# DATA FOR REVIEW
theorem offtestEndEffect_quiet {isSink : Bool} {n : Nat} {volt : Nat} {vfeed : Nat} {s : State} (hK : Quiet q s) :
    Quiet q (offtestEndEffect isSink n volt vfeed s) := by
  unfold offtestEndEffect
  with_reducible repeat' (first
    | assumption | apply State.setSt_quiet | apply State.setSn_quiet | apply stFault_quiet | apply skFault_quiet
    | apply strDiagnosed_quiet | apply sinkDiagnosed_quiet | apply Quiet.ite)

theorem execOfftestEnd_quiet {isSink : Bool} {n : Nat} {volt : Nat} {vfeed : Nat} {s : State} (hK : Quiet q s) :
    QuietA q (execOfftestEnd isSink n volt vfeed s) := by
  unfold execOfftestEnd
  with_reducible repeat' (first
    | assumption | apply State.on_quiet | apply offtestEndEffect_quiet | apply QuietA.next | apply Quiet.when)

theorem mxFrame_quiet {s : State} (hK : Quiet q s) : Quiet q (mxFrame s) := by
  unfold mxFrame
  with_reducible repeat' (first
    | assumption | apply State.put_quiet | apply raiseSrc_quiet | apply State.setMx_quiet | apply Quiet.ite)

theorem mxSlot_quiet {s : State} {r : Nat} (hK : Quiet q s) : Quiet q (mxSlot s r) := by
  unfold mxSlot
  with_reducible repeat' (first
    | assumption | (intro x a hx; guard_hyp hx : Quiet q x) | apply State.put_quiet | apply State.setMx_quiet
    | apply sinkPlace_quiet | apply sinkServe_quiet | apply mxFrame_quiet | apply Quiet.ite | apply Quiet.each)

theorem mxStart_quiet {s : State} (hK : Quiet q s) : Quiet q (mxStart s) := by
  unfold mxStart
  with_reducible repeat' (first | assumption | apply mxSlot_quiet)

theorem slotServe_quiet {s : State} (hK : Quiet q s) : Quiet q (slotServe s) := by
  unfold slotServe
  with_reducible repeat' (first
    | assumption | (intro x hx; guard_hyp hx : Quiet q x) | apply mxSlot_quiet | apply Quiet.when)

theorem execMatrixRowSlot_quiet {s : State} (hK : Quiet q s) : QuietA q (execMatrixRowSlot s) := by
  unfold execMatrixRowSlot
  with_reducible repeat' (first
    | assumption | apply State.expire_quiet | apply State.on_quiet | apply slotServe_quiet | apply QuietA.next)

theorem matrixRowTripEffect_quiet {s : State} (hK : Quiet q s) : Quiet q (matrixRowTripEffect s) := by
  unfold matrixRowTripEffect
  with_reducible repeat' (first
    | assumption | apply State.setBit_quiet | apply State.setMx_quiet | apply mxRefreshFlt_quiet | apply Quiet.ite)

theorem execMatrixRowTrip_quiet {s : State} (hK : Quiet q s) : QuietA q (execMatrixRowTrip s) := by
  unfold execMatrixRowTrip
  with_reducible repeat' (first
    | assumption | apply State.on_quiet | apply matrixRowTripEffect_quiet | apply QuietA.next | apply Quiet.when)

theorem execLchRefresh_quiet {s : State} (hK : Quiet q s) : QuietA q (execLchRefresh s) := by
  unfold execLchRefresh
  with_reducible repeat' (first
    | assumption | apply State.on_quiet | apply chainRequest_quiet | apply QuietA.next | apply Quiet.when)

theorem execLchFrameEnd_quiet {s : State} (hK : Quiet q s) : QuietA q (execLchFrameEnd s) := by
  unfold execLchFrameEnd
  with_reducible repeat' (first
    | assumption | (intro x hx; guard_hyp hx : Quiet q x) | apply State.put_quiet | apply State.incField_quiet
    | apply State.on_quiet | apply raiseSrc_quiet | apply State.setChain_quiet | apply QuietA.next | apply Quiet.when)

theorem ruleAct_quiet {s : State} {d : Nat} (hK : Quiet q s) : Quiet q (ruleAct s d) := by
  unfold ruleAct
  with_reducible repeat' (first
    | assumption | (intro x hx; guard_hyp hx : Quiet q x) | apply State.put_quiet | apply chainRequest_quiet
    | apply wiperStart_quiet | apply stkRuleFire_quiet | apply stkRuleRelease_quiet | apply adPulse_quiet
    | apply tmrRuled_quiet | apply tmrCapMark_quiet | apply Quiet.ite | apply Quiet.when)

theorem deliver_quiet {s : State} {ls : List Nat} (hK : Quiet q s) : Quiet q (deliver s ls) := by
  unfold deliver
  with_reducible repeat' (first
    | assumption | (intro x a hx; guard_hyp hx : Quiet q x) | apply State.put_quiet | apply State.mark_quiet
    | apply State.setBit_quiet | apply ruleAct_quiet | apply Quiet.ite | apply Quiet.each)

theorem deliverDue_quiet {s : State} {sel : Flight → Bool} (hK : Quiet q s) : Quiet q (deliverDue s sel) := by
  unfold deliverDue
  with_reducible repeat' (first | assumption | apply deliver_quiet | apply Quiet.upd)

theorem execRuleEvent_quiet {code : Nat} {rising : Bool} {s : State} (hK : Quiet q s) : QuietA q (execRuleEvent code
    rising s) := by
  unfold execRuleEvent
  with_reducible repeat' (first
    | assumption | apply State.on_quiet | apply raiseSrc_quiet | apply raiseLevel_quiet | apply Quiet.ite
    | apply QuietA.next)

theorem ruleSwp_quiet {s : State} {w : Word} (hK : Quiet q s) : Quiet q (ruleSwp s w) := by
  unfold ruleSwp
  with_reducible repeat' (first | assumption | apply raiseLine_quiet)

theorem ruleMuted_quiet {s : State} (hK : Quiet q s) : Quiet q (ruleMuted s) := by
  unfold ruleMuted
  with_reducible repeat' (first | assumption | apply Quiet.upd)

theorem tmrWritten_quiet {n : Nat} {o : Nat} {s : State} {old : Word} {w : Word} (hK : Quiet q s) : Quiet q
    (tmrWritten n o s old w) := by
  unfold tmrWritten
  with_reducible repeat' (first
    | assumption | apply tmrCmdWritten_quiet | apply tmrCtrlWritten_quiet | apply tmrStatWritten_quiet | apply Quiet.ite)

theorem tmrGoWritten_quiet {o : Nat} {s : State} {u2 : Word} {w : Word} (hK : Quiet q s) : Quiet q (tmrGoWritten o s
    u2 w) := by
  unfold tmrGoWritten
  with_reducible repeat' (first | assumption | apply tmrGo_quiet | apply Quiet.ite)

theorem tmrWrite_quiet {r : WriteReq} {s : State} (hK : Quiet q s) : Quiet q (tmrWrite r s) := by
  unfold tmrWrite
  with_reducible repeat' (first
    | assumption | apply blockWrite_quiet | apply noRej_quiet | apply tmrWritten_quiet | apply tmrGoWritten_quiet
    | apply Quiet.ite)

theorem ruleWritten_quiet {o : Nat} {s : State} {u2 : Word} {w : Word} (hK : Quiet q s) : Quiet q (ruleWritten o s u2
    w) := by
  unfold ruleWritten
  with_reducible repeat' (first | assumption | apply ruleSwp_quiet | apply ruleMuted_quiet | apply Quiet.ite)

theorem ruleWrite_quiet {r : WriteReq} {s : State} (hK : Quiet q s) : Quiet q (ruleWrite r s) := by
  unfold ruleWrite
  with_reducible repeat' (first | assumption | apply blockWrite_quiet | apply noRej_quiet | apply ruleWritten_quiet)

theorem inpWritten_quiet {o : Nat} {s : State} {old : Word} {w : Word} (hK : Quiet q s) : Quiet q (inpWritten o s old
    w) := by
  unfold inpWritten
  with_reducible repeat' (first
    | assumption | apply adEnable_quiet | apply adDisable_quiet | apply inpOnWritten_quiet | apply inpEdgeWritten_quiet
    | apply Quiet.ite)

theorem inpWrite_quiet {r : WriteReq} {s : State} (hK : Quiet q s) : Quiet q (inpWrite r s) := by
  unfold inpWrite
  with_reducible repeat' (first | assumption | apply blockWrite_quiet | apply noRej_quiet | apply inpWritten_quiet)

end Sys2Proof.Laws
end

# EXERCISE OBJECTIVE
Beginning with the first line above, could you copy every line exactly, up to and including the one with "(slotServe s) := by"?

# ANSWER TO THIS EXERCISE
theorem offtestEndEffect_quiet {isSink : Bool} {n : Nat} {volt : Nat} {vfeed : Nat} {s : State} (hK : Quiet q s) :
    Quiet q (offtestEndEffect isSink n volt vfeed s) := by
  unfold offtestEndEffect
  with_reducible repeat' (first
    | assumption | apply State.setSt_quiet | apply State.setSn_quiet | apply stFault_quiet | apply skFault_quiet
    | apply strDiagnosed_quiet | apply sinkDiagnosed_quiet | apply Quiet.ite)

theorem execOfftestEnd_quiet {isSink : Bool} {n : Nat} {volt : Nat} {vfeed : Nat} {s : State} (hK : Quiet q s) :
    QuietA q (execOfftestEnd isSink n volt vfeed s) := by
  unfold execOfftestEnd
  with_reducible repeat' (first
    | assumption | apply State.on_quiet | apply offtestEndEffect_quiet | apply QuietA.next | apply Quiet.when)

theorem mxFrame_quiet {s : State} (hK : Quiet q s) : Quiet q (mxFrame s) := by
  unfold mxFrame
  with_reducible repeat' (first
    | assumption | apply State.put_quiet | apply raiseSrc_quiet | apply State.setMx_quiet | apply Quiet.ite)

theorem mxSlot_quiet {s : State} {r : Nat} (hK : Quiet q s) : Quiet q (mxSlot s r) := by
  unfold mxSlot
  with_reducible repeat' (first
    | assumption | (intro x a hx; guard_hyp hx : Quiet q x) | apply State.put_quiet | apply State.setMx_quiet
    | apply sinkPlace_quiet | apply sinkServe_quiet | apply mxFrame_quiet | apply Quiet.ite | apply Quiet.each)

theorem mxStart_quiet {s : State} (hK : Quiet q s) : Quiet q (mxStart s) := by
  unfold mxStart
  with_reducible repeat' (first | assumption | apply mxSlot_quiet)

theorem slotServe_quiet {s : State} (hK : Quiet q s) : Quiet q (slotServe s) := by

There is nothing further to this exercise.